The main problem is that what we wanted to do was to do the least passes over the request line to get the data out; when we only supported RTSP/1.0 this was trivial: we knew exactly which method were supported, which ones appeared valid but weren’t supported (like RECORD) and which ones were simply invalid to begin with, so we set the value for the method passing by and then moved on to check the protocol. If the protocol was not valid, we cared not about the method anyway, but at worse we had to pass through a series of states for no good reason, but that wasn’t especially bad.

With the introduction of a simultaneous HTTP parser, the situation became much more complex: the methods are parsed right away, but the two protocols have different methods: the GET method that is supported for HTTP is a valid but not supported method for RTSP, and vice-versa when it comes to the PLAY method. The actions that handled the result of parsing of the method for the two protocols ended up executing simultaneously, if we were to use a simple union of state machines, and that, quite obviously, couldn’t have been the right thing to do.

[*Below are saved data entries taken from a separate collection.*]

-- ==== Sys2Proof/Machine/StrokeHost.lean ====
section
/-! DEFINITION. The stroke, plan, job, stream and engine commands (R123, R173, R177, R179, R182 to R185, R189, R191, R194, R348,
R426, R554). -/
namespace Sys2Proof.Machine

/-! ### PLAN_LOAD, PLAN_ACTIVATE (R184, R185) -/

def bodyPlanLoad (data : Option (List Byte)) : Body := fun q cid sub s =>
  let slot := arg 0x0200 2 sub
  if 3 < slot then refuse q cid Stat.invalidField s
  else withData data (fun d q cid sub s =>
    match checkPlan d (argLen 0x0200 sub) with
    | .error (st, r) => finish q cid st (w32 r) s
    | .ok p =>
      if s.stroke.active == some slot then refuse q cid Stat.busy s
      else succeed q cid p.crc.toNat (s.modStroke fun t => { t with plans := tabSet t.plans slot p })) q cid sub s

/-- PLAN_LOAD (R184). -/
def execPlanLoad (q : Nat) (sub : Sub) (data : Option (List Byte)) (s : State) : Res :=
  act (basutUp q s && dataFits 0x0200 sub data) (basut 0x0200 q sub (bodyPlanLoad data)) s

def checkPlanActivate (sub : Sub) (_ : State) : Nat := if 3 < arg 0x0201 0 sub then Stat.invalidField else 0

/-- Courses powered under the profile in force and not removed. -/
def State.inForce (s : State) : BitVec 16 := s.stroke.powered &&& s.stroke.inProfile

def applyPlanActivate : Change := fun sub s =>
  let slot := arg 0x0201 0 sub
  match tabFind s.stroke.plans slot with
  | none => notApplied Stat.noObject s
  | some p =>
    if p.profile != s.stroke.profile || p.period != s.stroke.period || p.mask &&& ~~~ s.inForce != 0 then notApplied Stat.accessDenied s
    else applied (s.modStroke fun t => { t with active := some slot })

/-- PLAN_ACTIVATE (R185). -/
def execPlanActivate (q : Nat) (sub : Sub) (s : State) : Res :=
  runBasut 0x0201 q sub (capoBody (.planActivate q sub) checkPlanActivate) s

/-! ### PROFILE_SET (R177, R179) -/

def checkProfileSet (sub : Sub) (_ : State) : Nat := if 4 < arg 0x0202 0 sub then Stat.invalidField else 0

/-- Does a job run on a course? -/
def courseRuns (n : Nat) (s : State) : Bool := (List.range 12).any fun i => (s.gate (gateKey n i)).cur.isSome

/-- A course joins: its engines are initialised with the patch (R55, R179). -/
def powerUp (n : Nat) (s : State) : State :=
  let s := (List.range 13).foldl (fun s p => s.setEngine ⟨n, p⟩ (engineInit s.boot.patch (s.engOut ⟨n, p⟩))) s
  s.modStroke fun t => { t with powered := putBit t.powered n true }

/-- A course leaves the profile: jobs not released are withdrawn, spare sequences on it end, and it powers down once no job
runs (R179, R189, R533). -/
def removeCourse (n : Nat) (s : State) : State :=
  let s := abandonSeqs n (withdrawJobs n false s)
  if courseRuns n s then s else powerDown n (dmaKill n s)

/-- What DIAG firmware selects in Service: ECLK, and the courses of those ready that it powers. The spec leaves both to it
(R177; log 154). -/
def diagChoice (s : State) : State :=
  let r := s.draw
  r.2.modBoot fun b => { b with diagEclk := r.1.toNat % 3, diagMask := r.1.extractLsb' 32 16 }

/-- A profile takes effect: ECLK, courses added, courses removed; chords may resume from the first that is not Service (R69,
R179). -/
def setProfile (p : Nat) (s : State) : State :=
  let s := if p == 4 then diagChoice s else s
  let mask := profileMask s p
  let was := s.stroke.inProfile
  let s := (List.range 16).foldl (fun s n => if mask.getLsbD n && !s.stroke.powered.getLsbD n then powerUp n s else s) s
  let s := s.modStroke fun t => { t with
    profile := p, eclk := profileEclk s p, inProfile := mask, resumes := t.resumes || p != 4 }
  (List.range 16).foldl (fun s n => if was.getLsbD n && !mask.getLsbD n then removeCourse n s else s) s

/-- Every course a profile powers is ready. -/
def profileReady (s : State) (p : Nat) : Bool := profileMask s p &&& ~~~ s.boot.courseReady == 0

def applyProfileSet : Change := fun sub s =>
  let p := arg 0x0202 0 sub
  if !profileReady s p then notApplied Stat.exhausted s
  else if s.stroke.period < profileMin p then notApplied Stat.accessDenied s
  else applied (setProfile p s)

/-- PROFILE_SET (R179). -/
def execProfileSet (q : Nat) (sub : Sub) (s : State) : Res := runBasut 0x0202 q sub (capoBody (.profileSet q sub) checkProfileSet) s

/-- Does a profile power courses that are not powered now? -/
def powersMore (s : State) (p : Nat) : Bool := profileMask s p &&& ~~~ s.stroke.powered != 0

/-! ### STROKE_SET, OVERRUN_POLICY, STROKE_STATS (R173, R182, R191, R194) -/

def checkStrokeSet (sub : Sub) (_ : State) : Nat :=
  let p := arg 0x0203 0 sub
  if inRange p 10000 10000001 && p % 4 == 0 then 0 else Stat.invalidField

def applyStrokeSet : Change := fun sub s =>
  let p := arg 0x0203 0 sub
  if p < profileMin s.stroke.profile then notApplied Stat.accessDenied s
  else if p == s.stroke.period then applied s
  else applied (s.modStroke fun t => { t with period := p, anchorN := t.num, anchorVt := t.vt })

/-- STROKE_SET (R173). -/
def execStrokeSet (q : Nat) (sub : Sub) (s : State) : Res := runBasut 0x0203 q sub (capoBody (.strokeSet q sub) checkStrokeSet) s

def checkOverrunPolicy (sub : Sub) (_ : State) : Nat := if 2 < arg 0x0204 0 sub then Stat.invalidField else 0

/-- OVERLOAD's threshold; 0 selects 10,000 (R196). -/
def overloadAt (s : State) : Nat := if s.stroke.overloadStrokes == 0 then 10000 else s.stroke.overloadStrokes

/-- OVERLOAD's cause stands while the count is at or above the threshold (R196). -/
def overloadCause (s : State) : State := setCause Src.overload (overloadAt s ≤ s.stroke.ovl) 0 s

def applyOverrunPolicy : Change := fun sub s =>
  applied (overloadCause (s.modStroke fun t => { t with policy := arg 0x0204 0 sub, overloadStrokes := arg 0x0204 1 sub }))

/-- OVERRUN_POLICY (R191, R196). -/
def execOverrunPolicy (q : Nat) (sub : Sub) (s : State) : Res :=
  runBasut 0x0204 q sub (capoBody (.overrunPolicy q sub) checkOverrunPolicy) s

def strokeStatsBytes (s : State) : List Byte :=
  wordsBytes (fillWords 48 s.stroke.captured) ++ wordsBytes (fillWords 192 s.stroke.capturedEng)

def bodyStrokeStats : Body := fun q cid sub s => answerBytes 0x0205 q cid sub (strokeStatsBytes s) s

/-- STROKE_STATS (R194). -/
def execStrokeStats (q : Nat) (sub : Sub) (s : State) : Res := runBasut 0x0205 q sub bodyStrokeStats s

/-! ### JOB_SUBMIT (R189) -/

/-- The range checks. -/
def jobRangeOk (sub : Sub) (s : State) : Bool :=
  let d := arg 0x0300 0 sub
  arg 0x0300 1 sub < 16 && arg 0x0300 2 sub < 12 && 1 ≤ arg 0x0300 3 sub && !tooFar sub s && d % 8 == 0 && 0x10000000 ≤ d &&
  d + 8 ≤ s.dramU

/-- Room for the job in its stroke: the planned end and the budget within U, fewer than 8 submitted jobs. -/
def jobRoom (k budget stroke : Nat) (s : State) : Bool :=
  plannedEnd s k + budget ≤ usableCycles s.stroke.profile s.stroke.period &&
  (s.basut.jobs.filter fun r => gateKey r.course r.slot == k && r.stroke == stroke).length < 8

/-- The stroke a job goes to. -/
def jobStroke (sub : Sub) (s : State) : Nat := max sub.stroke.toNat (firstMeet false s)

/-- A job whose descriptor has been read joins those accepted. -/
def addJob (q cid : Nat) (sub : Sub) (desc : List Byte) (s : State) : State :=
  let stroke := jobStroke sub s
  let course := arg 0x0300 1 sub
  let slot := arg 0x0300 2 sub
  if !jobRoom (gateKey course slot) (arg 0x0300 3 sub) stroke s then refuse q cid Stat.exhausted s
  else
    let r : JobRec := { handle := s.basut.nextJob % 2 ^ 32, qp := q, cid, course, slot, budget := arg 0x0300 3 sub, entry := w32 (leNat (desc.take 4)), arg := w32 (leNat (desc.drop 4)), stroke }
    s.modBasut fun b => { b with jobs := b.jobs ++ [r], nextJob := b.nextJob + 1 }

def bodyJobSubmit : Body := fun q cid sub s =>
  if !jobRangeOk sub s then refuse q cid Stat.invalidField s
  else if !s.inForce.getLsbD (arg 0x0300 1 sub) then refuse q cid Stat.accessDenied s
  else
    let r := read40 .pegbox 0 (arg 0x0300 0 sub) 8 s
    match r.1.all with
    | some d => addJob q cid sub d r.2
    | none => refuse q cid Stat.internalErr (raiseFault Src.fwInternal 0 unitNone r.2)

/-- JOB_SUBMIT (R189). -/
def execJobSubmit (q : Nat) (sub : Sub) (s : State) : Res := runBasut 0x0300 q sub bodyJobSubmit s

/-! ### STREAM_BIND (R426, R458) -/

/-- A stream ID of R425. -/
def streamIdOk (id : Nat) : Bool :=
  let port := bitsAt id 8 4
  let sub := id % 256
  match id / 4096 with
  | 0 => port < 8 && sub < 32
  | 1 => port < 8 && sub < 64
  | 2 => port < 4 && sub < 32
  | 3 => port < 4 && sub == 0
  | _ => false

def checkStreamBind (sub : Sub) (s : State) : Nat :=
  let ring := arg 0x0301 2 sub
  let len := arg 0x0301 3 sub
  if streamIdOk (arg 0x0301 0 sub) && ring % 4096 == 0 && len % 4096 == 0 && 0x10000 ≤ len && 0x10000000 ≤ ring && ring + len ≤ s.dramU
  then 0 else Stat.invalidField

/-- The QP a stream's entries go to: none, or one of the issuing function that exists. -/
def streamQp (q l : Nat) (s : State) : Option Nat := if l == 0xFFFFFFFF then some 0xFFFFFFFF else liveQp q l s

def boundStreams (s : State) : Nat := (s.ports.streams.filter fun x => x.2.ring.isSome).length

/-- The checks that depend on the state at the capo: the history ring, the QP, the limit. -/
def streamStatus (q : Nat) (sub : Sub) (s : State) : Except Nat Nat :=
  if s.dramEnd < arg 0x0301 2 sub + arg 0x0301 3 sub then .error Stat.invalidField
  else match streamQp q (arg 0x0301 1 sub) s with
    | none => .error Stat.noObject
    | some g =>
      if g != 0xFFFFFFFF && (s.qp g).state != .active then .error Stat.busy
      else if g != 0xFFFFFFFF && !(s.qp g).evtEn then .error Stat.invalidField
      else if (s.stream (arg 0x0301 0 sub)).ring.isNone && 512 ≤ boundStreams s then .error Stat.exhausted
      else .ok g

/-- Bind a stream to a ring and a QP: a first binding takes a new handle; its sequence and position start over. -/
def bindStream (id : Nat) (ring : Nat × Nat × Nat) (owner : Nat) (s : State) : CapoAns × State :=
  let old := s.stream id
  let fresh := old.ring.isNone
  let h := if fresh then s.ports.nextHandle else old.handle
  let s := s.setStream id fun x => { x with ring := some ring, pos := 0, seq := 0, handle := h, owner, refused := none }
  (.done 0 h, if fresh then s.modPorts fun p => { p with nextHandle := p.nextHandle + 1 } else s)

def applyStreamBind (q : Nat) : Change := fun sub s =>
  match streamStatus q sub s with
  | .error st => notApplied st s
  | .ok g => bindStream (arg 0x0301 0 sub) (arg 0x0301 2 sub, arg 0x0301 3 sub, g) (s.fnOf q) s

/-- STREAM_BIND (R426). -/
def execStreamBind (q : Nat) (sub : Sub) (s : State) : Res := runBasut 0x0301 q sub (capoBody (.streamBind q sub) checkStreamBind) s

/-! ### UCODE_LOAD and ENGINE_RESET (R123, R348, R554) -/

/-- The bank a patch may go into: the other one where no chord holds it, else the current one where none holds that. -/
def freePatchBank (u : StreamUnit) : Option Nat :=
  if !bankHeld u (1 - u.bank) then some (1 - u.bank) else if !bankHeld u u.bank then some u.bank else none

def takePatch (p : Option PatchBody) (g : Engine) : Engine :=
  match freePatchBank g.su with
  | some b => { g with su := { g.su with banks := g.su.banks.setIfInBounds b p, bank := b } }
  | none => g

def allEngines : List Eng := (List.range 208).map fun k => ⟨k / 13, k % 13⟩

def applyUcodeLoad (data : Option (List Byte)) : Change := fun _ s =>
  if allEngines.any fun e => (freePatchBank (s.engine e).su).isNone then notApplied Stat.busy s
  else
    let p := data.map fun i => patchOf (imgPayload i)
    let s := allEngines.foldl (fun s e => s.setEngine e (takePatch p)) s
    let s := s.modBoot fun b => { b with patch := p, patchLevel := patchLevelOf p, patchOk := true, ucImage := data.getD b.ucImage }
    (.done 0 s.boot.patchLevel, setReady Rdy.plan (setReady Rdy.ucode s))

/-- The image is read and verified at acceptance (R123). -/
def bodyUcodeLoad (cmd : Instr) (data : Option (List Byte)) : Body := fun q cid sub s =>
  match data with
  | none => refuse q cid Stat.dataXfer s
  | some i => match verifyImage s 2 i with
    | 0 => capoBody cmd (fun _ _ => 0) q cid sub s
    | e => finish q cid Stat.verifyFailed (w32 e) s

/-- UCODE_LOAD (R123). -/
def execUcodeLoad (q : Nat) (sub : Sub) (data : Option (List Byte)) (s : State) : Res :=
  act (basutUp q s && dataFits 0x0302 sub data) (basut 0x0302 q sub (bodyUcodeLoad (.ucodeLoad q sub data) data)) s

def bodyEngineReset : Body := fun q cid sub s =>
  let e : Eng := ⟨arg 0x0303 0 sub, arg 0x0303 1 sub⟩
  if 16 ≤ e.course || 13 ≤ e.phys then refuse q cid Stat.invalidField s
  else if (s.engine e).st == .off || (s.engine e).st == .bist then refuse q cid Stat.busy s
  else succeed q cid 0 (engineResetAt e s)

/-- ENGINE_RESET (R554). -/
def execEngineReset (q : Nat) (sub : Sub) (s : State) : Res := runBasut 0x0303 q sub bodyEngineReset s

end Sys2Proof.Machine
end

Now, it’s really simple to understand that what we needed was a way to discern which protocol we’re trying to parse first, and then proceed to parse the rest of the line as needed. But this is exactly what I think is the main issue with the HTTP protocol and all the protocols, like RTSP, or WebDAV, that derive, or extend, it: the protocol specification is at the end of the request line. Since you usually parse a line in the latin order of characters (from left to right), you read the method before you know which protocol the client is speaking. This is easily solved by backtracking parsers (I guess LALR parsers is the correct definition, but parsers aren’t my field of work, usually, so I might be mistaken), since they first pass through the text to parse to identify which syntax to apply, and then they apply the syntax; Ragel is not such a parser, while kelbt (by the same author) is.

Time constrain and the fact that kelbt is even more sparingly documented than Ragel mean that I won’t be trying to use kelbt just yet, and for now I settled at trying to find an overcomplex and nearly unmaintainable workaround to have something working (since the parsing is going to be a black-box function, the implementation can easily change in the future when I learn some decent way to do that).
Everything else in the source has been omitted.